◆ **Task brief**
All of these records need to be duplicated exactly.
Materials provided Block Start
-- ==== Sys2Proof/Laws/Memory.lean ====
section
/-! SUPPORT. The backing store: read after write, and that every write keeps the canonical form. -/

namespace Sys2Proof.Machine

@[simp] theorem Memory.get?_nil (a : Nat) : Memory.get? [] a = none := rfl

/-- Read after write at one address, and every other address left alone. -/
theorem Memory.get?_set (m : Memory) (a x : Nat) (b : Byte) :
    (m.set a b).get? x = if x = a then some b else m.get? x := by
  induction m with
  | nil => simp [Memory.set, Memory.get?]
  | cons e m ih =>
    obtain ⟨y, c⟩ := e
    simp only [Memory.set]
    by_cases h1 : a < y
    · simp [h1, Memory.get?]
    · by_cases h2 : a = y
      · subst h2
        by_cases h3 : x = a <;> simp [Memory.get?, h3]
      · by_cases h3 : x = y
        · subst h3
          simp [h1, h2, Memory.get?, Ne.symm h2]
        · simp [h1, h2, Memory.get?, ih, h3]

theorem Memory.get?_set_same (m : Memory) (a : Nat) (b : Byte) : (m.set a b).get? a = some b := by
  simp [Memory.get?_set]

theorem Memory.get?_set_other (m : Memory) {a x : Nat} (b : Byte) (h : x ≠ a) :
    (m.set a b).get? x = m.get? x := by
  simp [Memory.get?_set, h]

/-- The addresses listed after a write: those before it, and the one written. -/
theorem Memory.mem_set {m : Memory} {a : Nat} {b : Byte} {x : Host.Cell} (h : x ∈ m.set a b) :
    x = (a, b) ∨ x ∈ m := by
  induction m with
  | nil => simpa [Memory.set] using h
  | cons e m ih =>
    obtain ⟨y, c⟩ := e
    simp only [Memory.set] at h
    split_ifs at h with h1 h2
    · simpa using h
    · rcases List.mem_cons.mp h with h | h
      · exact .inl h
      · exact .inr (List.mem_cons_of_mem _ h)
    · rcases List.mem_cons.mp h with h | h
      · exact .inr (h ▸ List.mem_cons_self)
      · exact (ih h).imp_right (List.mem_cons_of_mem _)

theorem Memory.pairwise_set {m : Memory} {a : Nat} {b : Byte} (h : m.Pairwise fun x y => x.1 < y.1) :
    (m.set a b).Pairwise fun x y => x.1 < y.1 := by
  induction m with
  | nil => simp [Memory.set]
  | cons e m ih =>
    obtain ⟨y, c⟩ := e
    obtain ⟨hy, hm⟩ := List.pairwise_cons.mp h
    simp only [Memory.set]
    split_ifs with h1 h2
    · refine List.pairwise_cons.mpr ⟨fun x hx => ?_, h⟩
      rcases List.mem_cons.mp hx with rfl | hx
      · exact h1
      · exact h1.trans (hy x hx)
    · exact List.pairwise_cons.mpr ⟨fun x hx => h2 ▸ hy x hx, hm⟩
    · refine List.pairwise_cons.mpr ⟨fun x hx => ?_, ih hm⟩
      rcases Memory.mem_set hx with rfl | hx
      · show y < a
        omega
      · exact hy x hx

/-- A write keeps the canonical form. -/
theorem Memory.wf_set {m : Memory} {a : Nat} (b : Byte) (h : m.wf) (ha : a < 2 ^ 64) : (m.set a b).wf := by
  refine ⟨Memory.pairwise_set h.1, fun x hx => ?_⟩
  rcases Memory.mem_set hx with rfl | hx
  · exact ha
  · exact h.2 x hx

theorem Memory.wf_nil : Memory.wf [] := ⟨List.Pairwise.nil, by simp⟩

@[simp] theorem Store.write_mem (st : Store) (f : Bool) (a : Word) (b : Byte) :
    (st.write f a b).mem = st.mem.set a.toNat b := rfl

@[simp] theorem Store.write_volatile (st : Store) (f : Bool) (a : Word) (b : Byte) :
    (st.write f a b).volatile = st.volatile := rfl

@[simp] theorem Store.write_failing (st : Store) (f : Bool) (a : Word) (b : Byte) :
    (st.write f a b).failing = st.failing := rfl

/-- A host store keeps the canonical form of the backing store. -/
theorem Store.write_wf {st : Store} (f : Bool) (a : Word) (b : Byte) (h : st.mem.wf) : (st.write f a b).mem.wf :=
  Memory.wf_set b h a.isLt

/-- A reset machine's backing store is canonical. -/
theorem Store.empty_wf : Store.empty.mem.wf := Memory.wf_nil

end Sys2Proof.Machine
end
Materials provided Block End
◆ **Finished task**
-- ==== Sys2Proof/Laws/Memory.lean ====
section
/-! SUPPORT. The backing store: read after write, and that every write keeps the canonical form. -/

namespace Sys2Proof.Machine

@[simp] theorem Memory.get?_nil (a : Nat) : Memory.get? [] a = none := rfl

/-- Read after write at one address, and every other address left alone. -/
theorem Memory.get?_set (m : Memory) (a x : Nat) (b : Byte) :
    (m.set a b).get? x = if x = a then some b else m.get? x := by
  induction m with
  | nil => simp [Memory.set, Memory.get?]
  | cons e m ih =>
    obtain ⟨y, c⟩ := e
    simp only [Memory.set]
    by_cases h1 : a < y
    · simp [h1, Memory.get?]
    · by_cases h2 : a = y
      · subst h2
        by_cases h3 : x = a <;> simp [Memory.get?, h3]
      · by_cases h3 : x = y
        · subst h3
          simp [h1, h2, Memory.get?, Ne.symm h2]
        · simp [h1, h2, Memory.get?, ih, h3]

theorem Memory.get?_set_same (m : Memory) (a : Nat) (b : Byte) : (m.set a b).get? a = some b := by
  simp [Memory.get?_set]

theorem Memory.get?_set_other (m : Memory) {a x : Nat} (b : Byte) (h : x ≠ a) :
    (m.set a b).get? x = m.get? x := by
  simp [Memory.get?_set, h]

/-- The addresses listed after a write: those before it, and the one written. -/
theorem Memory.mem_set {m : Memory} {a : Nat} {b : Byte} {x : Host.Cell} (h : x ∈ m.set a b) :
    x = (a, b) ∨ x ∈ m := by
  induction m with
  | nil => simpa [Memory.set] using h
  | cons e m ih =>
    obtain ⟨y, c⟩ := e
    simp only [Memory.set] at h
    split_ifs at h with h1 h2
    · simpa using h
    · rcases List.mem_cons.mp h with h | h
      · exact .inl h
      · exact .inr (List.mem_cons_of_mem _ h)
    · rcases List.mem_cons.mp h with h | h
      · exact .inr (h ▸ List.mem_cons_self)
      · exact (ih h).imp_right (List.mem_cons_of_mem _)

theorem Memory.pairwise_set {m : Memory} {a : Nat} {b : Byte} (h : m.Pairwise fun x y => x.1 < y.1) :
    (m.set a b).Pairwise fun x y => x.1 < y.1 := by
  induction m with
  | nil => simp [Memory.set]
  | cons e m ih =>
    obtain ⟨y, c⟩ := e
    obtain ⟨hy, hm⟩ := List.pairwise_cons.mp h
    simp only [Memory.set]
    split_ifs with h1 h2
    · refine List.pairwise_cons.mpr ⟨fun x hx => ?_, h⟩
      rcases List.mem_cons.mp hx with rfl | hx
      · exact h1
      · exact h1.trans (hy x hx)
    · exact List.pairwise_cons.mpr ⟨fun x hx => h2 ▸ hy x hx, hm⟩
    · refine List.pairwise_cons.mpr ⟨fun x hx => ?_, ih hm⟩
      rcases Memory.mem_set hx with rfl | hx
      · show y < a
        omega
      · exact hy x hx

/-- A write keeps the canonical form. -/
theorem Memory.wf_set {m : Memory} {a : Nat} (b : Byte) (h : m.wf) (ha : a < 2 ^ 64) : (m.set a b).wf := by
  refine ⟨Memory.pairwise_set h.1, fun x hx => ?_⟩
  rcases Memory.mem_set hx with rfl | hx
  · exact ha
  · exact h.2 x hx

theorem Memory.wf_nil : Memory.wf [] := ⟨List.Pairwise.nil, by simp⟩

@[simp] theorem Store.write_mem (st : Store) (f : Bool) (a : Word) (b : Byte) :
    (st.write f a b).mem = st.mem.set a.toNat b := rfl

@[simp] theorem Store.write_volatile (st : Store) (f : Bool) (a : Word) (b : Byte) :
    (st.write f a b).volatile = st.volatile := rfl

@[simp] theorem Store.write_failing (st : Store) (f : Bool) (a : Word) (b : Byte) :
    (st.write f a b).failing = st.failing := rfl

/-- A host store keeps the canonical form of the backing store. -/
theorem Store.write_wf {st : Store} (f : Bool) (a : Word) (b : Byte) (h : st.mem.wf) : (st.write f a b).mem.wf :=
  Memory.wf_set b h a.isLt

/-- A reset machine's backing store is canonical. -/
theorem Store.empty_wf : Store.empty.mem.wf := Memory.wf_nil

end Sys2Proof.Machine
end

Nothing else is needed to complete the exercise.